Look below for the lines from the one with "(hs : s.calmAt" to the one with "rw [← hs.here, s.translate_held", and copy exactly those lines, both ends included.

··· Material provided ···

/-- A read of several whole units that nothing disturbs gives their bytes. -/
theorem State.readVa_units_calm (s : State) (env : Env) (rq : Rq) (va len : Nat) (l : List (Nat × Nat × Nat)) (he : env.ecc = [])
    (hu : unitsOf va len = l.length) (hs : ∀ x ∈ l.zipIdx, s.calmAt rq (va / 64 * 64 + 64 * x.2) x.1.1 x.1.2.1 x.1.2.2 false) :
    s.calmTo (s.readVa env rq va len).1 ∧ (s.readVa env rq va len).2 =
      (.okay, slice (l.flatMap fun x => s.seen (s.xtsKey rq.part) (physKey x.2.1 x.2.2)
        ++ s.seen (s.xtsKey rq.part) (physKey x.2.1 x.2.2 + 32)) (va % 64) len) := by
  have h := State.readUnits_calm env rq he l s (va / 64 * 64) hs
  simp only [State.readVa, hu]
  exact ⟨h.1, by rw [(Prod.ext_iff.mp h.2).1, (Prod.ext_iff.mp h.2).2]⟩

/-- A translation that is held is the one an access uses. -/
theorem State.translate_held (s : State) (env : Env) (rq : Rq) (va : Nat) (w : Bool) (e : TlbEnt)
    (h : ¬ (64 ≤ rq.part ∨ (!s.partEnabled rq.part) = true ∨ (!s.flag F.MEM_PT_EN 0 rq.part) = true ∨ bits va 63 48 ≠ 0))
    (he : s.tlbFind rq.part va = some e) : s.translate env rq va w = (s, leafTarget e.pte e.level va w) := by
  simp only [State.translate, if_neg h, he]

/-- A read through the Host Memory Port's window that nothing disturbs. -/
theorem State.hmpRead_calm (s : State) (env : Env) (part va dpa ch off : Nat) (he : env.ecc = [])
    (hs : s.calmAt (hmpRq part) va dpa ch off false) :
    s.calmTo (s.hmpRead env part va).1 ∧ (s.hmpRead env part va).2.1 = .okay := by
  obtain ⟨e, h'⟩ := Option.isSome_iff_exists.mp hs.held.2
  have ht : s.translate env (hmpRq part) (va / 64 * 64) false = (s, .ok (.dev dpa)) := by
    rw [← hs.here, s.translate_held _ _ _ _ e hs.held.1 h', s.translate_held _ _ _ _ e hs.held.1 h']
  have h := s.readUnitDpa_calm env (hmpRq part) dpa ch off he hs.route hs.whole hs.alone hs.clean
  simp only [State.hmpRead, State.hmpTarget, ht]
  exact ⟨h.1, by rw [h.2]⟩

/-- A page whose units nothing disturbs is read without a failure. -/
theorem State.pageUnits_calm (env : Env) (part va : Nat) (he : env.ecc = []) : ∀ (n : Nat) (s : State) (off : Nat),
    (∀ i, i < n → ∃ dpa ch o, s.calmAt (hmpRq part) (va + (off + 64 * i)) dpa ch o false) →
    (s.pageUnits env part va off n).2.2 = none
  | 0, _, _, _ => rfl
  | n + 1, s, off, h => by
    obtain ⟨dpa, ch, o, h0⟩ := h 0 (by omega)
    have hr := s.hmpRead_calm env part (va + off) dpa ch o he (by simpa using h0)
    have ih := State.pageUnits_calm env part va he n (s.hmpRead env part (va + off)).1 (off + 64) fun i hi => by
      obtain ⟨dpa, ch, o, h1⟩ := h (i + 1) (by omega)
      exact ⟨dpa, ch, o, State.calmAt_of_calmTo hr.1
        (by rw [show off + 64 + 64 * i = off + 64 * (i + 1) by omega]; exact h1)⟩
    simp only [State.pageUnits, hr.2, if_true]
    exact ih

/-! ### Walks of a partition's tables -/

/-- What an undisturbed read of the unit at a DPA gives; none where something could disturb it. -/
def State.quietUnit (s : State) (rq : Rq) (dpa : Nat) : Option (List Byte) :=
  match dpaRoute s.part dpa with
  | none => none
  | some (ch, off) =>
    if s.cut rq.die (chanDie ch) = false ∧ (s.chan ch).queue = [] ∧ (s.codeword (physKey ch off / 32)).errs = [] ∧
        (s.codeword ((physKey ch off + 32) / 32)).errs = [] then
      some (s.seen (s.xtsKey rq.part) (physKey ch off) ++ s.seen (s.xtsKey rq.part) (physKey ch off + 32))
    else none

theorem State.quietUnit_read {s w : State} (h : s.calmTo w) (env : Env) (rq : Rq) (dpa : Nat) (d : List Byte) (he : env.ecc = [])
    (hq : s.quietUnit rq dpa = some d) : ∃ w', w.readUnitDpa env rq dpa = (w', .okay, d) ∧ s.calmTo w' := by
  simp only [State.quietUnit] at hq
  split at hq
  · cases hq
  · rename_i ch off hr
    split at hq
    · rename_i hc
      cases hq
      have hp : w.part = s.part := h.rest .part (by decide)
      have h' := w.readUnitDpa_calm env rq dpa ch off he (by rw [hp]; exact hr) (by rw [State.cut_of_calmTo h]; exact hc.1)
        (h.queues ch hc.2.1) (State.unitClean_of_calmTo h ⟨hc.2.2.1, hc.2.2.2⟩)
      refine ⟨_, Prod.ext rfl ?_, State.calmTo_trans h h'.1⟩
      rw [h'.2, State.xtsKey_of_calmTo h, State.seen_of_calmTo h, State.seen_of_calmTo h]
    · cases hq

/-- The tree of tables that an undisturbed walk finds; none where something could disturb it. -/
def State.treeSeen (s : State) (rq : Rq) : Nat → Nat → Nat → Tree → Option Tree
  | 0, _, _, t => some t
  | l + 1, tbl, va, t =>
    (upFrom 0 64).foldlM (fun x u => (s.quietUnit rq (tbl + 64 * u)).bind fun d =>
      (upFrom 0 8).foldlM (fun y i =>
        let pte := leAt d (8 * i) 8
        let a := va + (8 * u + i) * 2 ^ pageBits l
        if pteFault pte l then some y
        else if bit pte 2 then some { y with leaves := y.leaves ++ [(a, l, pte)] }
        else State.treeSeen s rq l ((bits pte 51 12) <<< 12) a y) x) { t with pages := t.pages ++ [tbl] }

/-- A fold that keeps a state calm, one of trees beside it. -/
theorem foldl_of_foldlM {α : Type} {s : State} (f : State × Tree → α → State × Tree) (g : Tree → α → Option Tree)
    (h : ∀ w t t' a, s.calmTo w → g t a = some t' → ∃ w', f (w, t) a = (w', t') ∧ s.calmTo w') :
    ∀ (l : List α) (w : State) (t t' : Tree), s.calmTo w → l.foldlM g t = some t' →
      ∃ w', l.foldl f (w, t) = (w', t') ∧ s.calmTo w'
  | [], w, t, t', hw, e => by cases e; exact ⟨w, rfl, hw⟩
  | a :: l, w, t, t', hw, e => by
    rw [List.foldlM_cons, Option.bind_eq_bind, Option.bind_eq_some_iff] at e
    obtain ⟨t1, h1, h2⟩ := e
    obtain ⟨w1, e1, hw1⟩ := h w t t1 a hw h1
    obtain ⟨w2, e2, hw2⟩ := foldl_of_foldlM f g h l w1 t1 t' hw1 h2
    exact ⟨w2, by rw [List.foldl_cons, e1, e2], hw2⟩

/-- A walk of tables that nothing disturbs finds what they hold. -/
theorem State.treeWalk_calm (s : State) (env : Env) (rq : Rq) (he : env.ecc = []) : ∀ (l tbl va : Nat) (w : State) (t t' : Tree),
    s.calmTo w → s.treeSeen rq l tbl va t = some t' →
    ∃ w', State.treeWalk env rq l tbl va (w, t) = (w', t') ∧ s.calmTo w'
  | 0, _, _, w, _, _, hw, e => by cases e; exact ⟨w, rfl, hw⟩
  | l + 1, tbl, va, w, t, t', hw, e => by
    simp only [State.treeSeen] at e
    simp only [State.treeWalk]
    refine foldl_of_foldlM _ _ (fun w t t' u hw e => ?_) _ _ _ _ hw e
    obtain ⟨d, hd, e⟩ := Option.bind_eq_some_iff.mp e
    obtain ⟨w1, h1, hw1⟩ := State.quietUnit_read hw env rq _ d he hd
    simp only [h1]
    refine foldl_of_foldlM _ _ (fun w t t' i hw e => ?_) _ _ _ _ hw1 e
    revert e
    simp only
    split
    · intro e; cases e; exact ⟨w, rfl, hw⟩
    · split
      · intro e; cases e; exact ⟨w, rfl, hw⟩
      · exact fun e => State.treeWalk_calm s env rq he l _ _ _ _ _ hw e

end Sys2Proof.Machine
end

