-- ==== Sys2Proof/WellFormed.lean ====
section
/-! DEFINITION. Which commands are well formed: every operand names something that the GX4-1536 has, or fits the field that
carries it, and what a command brings from outside is in its own form. A command that is not well formed is answered all
the same: it names nothing and changes nothing, or its operands are cut to their fields. -/

namespace Sys2Proof

/-- A function: 0 the physical one, 1 to 64 the virtual ones (R367). -/
def fnOk (f : Nat) : Bool := f ≤ 64

/-- A virtual function (R367). -/
def vfOk (v : Nat) : Bool := 1 ≤ v && v ≤ 64

/-- A partition (R367). -/
def partOk (n : Nat) : Bool := n < 64

/-- A pool (R17). -/
def poolOk (p : Nat) : Bool := p < 64

/-- A memory channel (R165). -/
def memChanOk (c : Nat) : Bool := c < 128

/-- A DMA channel of a pool (R335). -/
def dmaChanOk (c : Nat) : Bool := c < 8

/-- A submission ring (R307). -/
def ringOk (r : Nat) : Bool := r < 16

/-- A submission ring, or 16 for the event queue (R307). -/
def bellRingOk (r : Nat) : Bool := r ≤ 16

/-- An MSI-X vector (R328). -/
def vecOk (v : Nat) : Bool := v < 64

/-- A logical port. -/
def lpOk (p : Nat) : Bool := p < 16

/-- A priority of a port. -/
def prioOk (p : Nat) : Bool := p ≤ 8

/-- A quarter of a nanosecond. -/
def quarterOk (q : Nat) : Bool := q < 4

/-- A flow context (R238). -/
def ctxOk (i : Nat) : Bool := i < 40960

/-- A slot of the region table (R247). -/
def rgnSlotOk (k : Nat) : Bool := k < 0x1000000

/-- A certificate slot of SPDM. -/
def certSlotOk (k : Nat) : Bool := k < 8

/-- A bucket of a Cascade group. -/
def bktTagOk (t : Nat) : Bool := t < 4096

/-- A Cascade group of a partition, or a lane group of a link. -/
def groupOk16 (g : Nat) : Bool := g < 16

/-- A barrier of a partition (R298). -/
def barrierOk (b : Nat) : Bool := b < 4

/-- A shard guard of a pool (R107). -/
def guardOk (n : Nat) : Bool := n < 4

/-- A channel of the Host Memory Port (R365). -/
def hmpOk (c : Nat) : Bool := c < 2

/-- A page of a Host Memory Port channel's window. -/
def winPageOk (g : Nat) : Bool := g < 4096

/-- A unit of 32 bytes of a Host Memory Port channel's window. -/
def winUnitOk (u : Nat) : Bool := u < 4096 * 128

/-- A column byte of a 2 KiB row, at a burst (R349). -/
def colOk (c : Nat) : Bool := c < 2048 && c % 32 = 0

/-- A row of a bank (R348). -/
def rowOk (r : Nat) : Bool := r < 8192

/-- A tier. -/
def tierOk (t : Nat) : Bool := t < 4

/-- A die-to-die link. -/
def linkOk (l : Nat) : Bool := l < 8

/-- A direction of a link. -/
def dirOk (d : Nat) : Bool := d < 2

/-- A MAC filter entry (R270). -/
def filterOk (e : Nat) : Bool := e < 16

/-- An entry of the scheduled-event table (R293). -/
def sevIndexOk (i : Nat) : Bool := i < 1024

/-- Lanes of a group, spares among them. -/
def lanesOk (l : List Nat) : Bool := l.all fun x => x < 36

/-- An offset from a function's BAR0, within it or beyond (R8, R9). -/
def bar0Ok (o : Nat) : Bool := o < 2 ^ 32

/-- An offset of a virtual function's BAR2 (R331). -/
def bar2Ok (o : Nat) : Bool := o < 0x1000000

/-- The size of a request, in bytes (R304). -/
def sizeFits (n : Nat) : Bool := 1 ≤ n && n ≤ 4096

/-- A list of exactly so many. -/
def lenIs {α : Type} (n : Nat) (l : List α) : Bool := l.length = n

/-- A list of at most so many. -/
def lenUpTo {α : Type} (n : Nat) (l : List α) : Bool := l.length ≤ n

···

__Answer to this task__
    (hs : s.calmAt (hmpRq part) va dpa ch off false) :
    s.calmTo (s.hmpRead env part va).1 ∧ (s.hmpRead env part va).2.1 = .okay := by
  obtain ⟨e, h'⟩ := Option.isSome_iff_exists.mp hs.held.2
  have ht : s.translate env (hmpRq part) (va / 64 * 64) false = (s, .ok (.dev dpa)) := by
    rw [← hs.here, s.translate_held _ _ _ _ e hs.held.1 h', s.translate_held _ _ _ _ e hs.held.1 h']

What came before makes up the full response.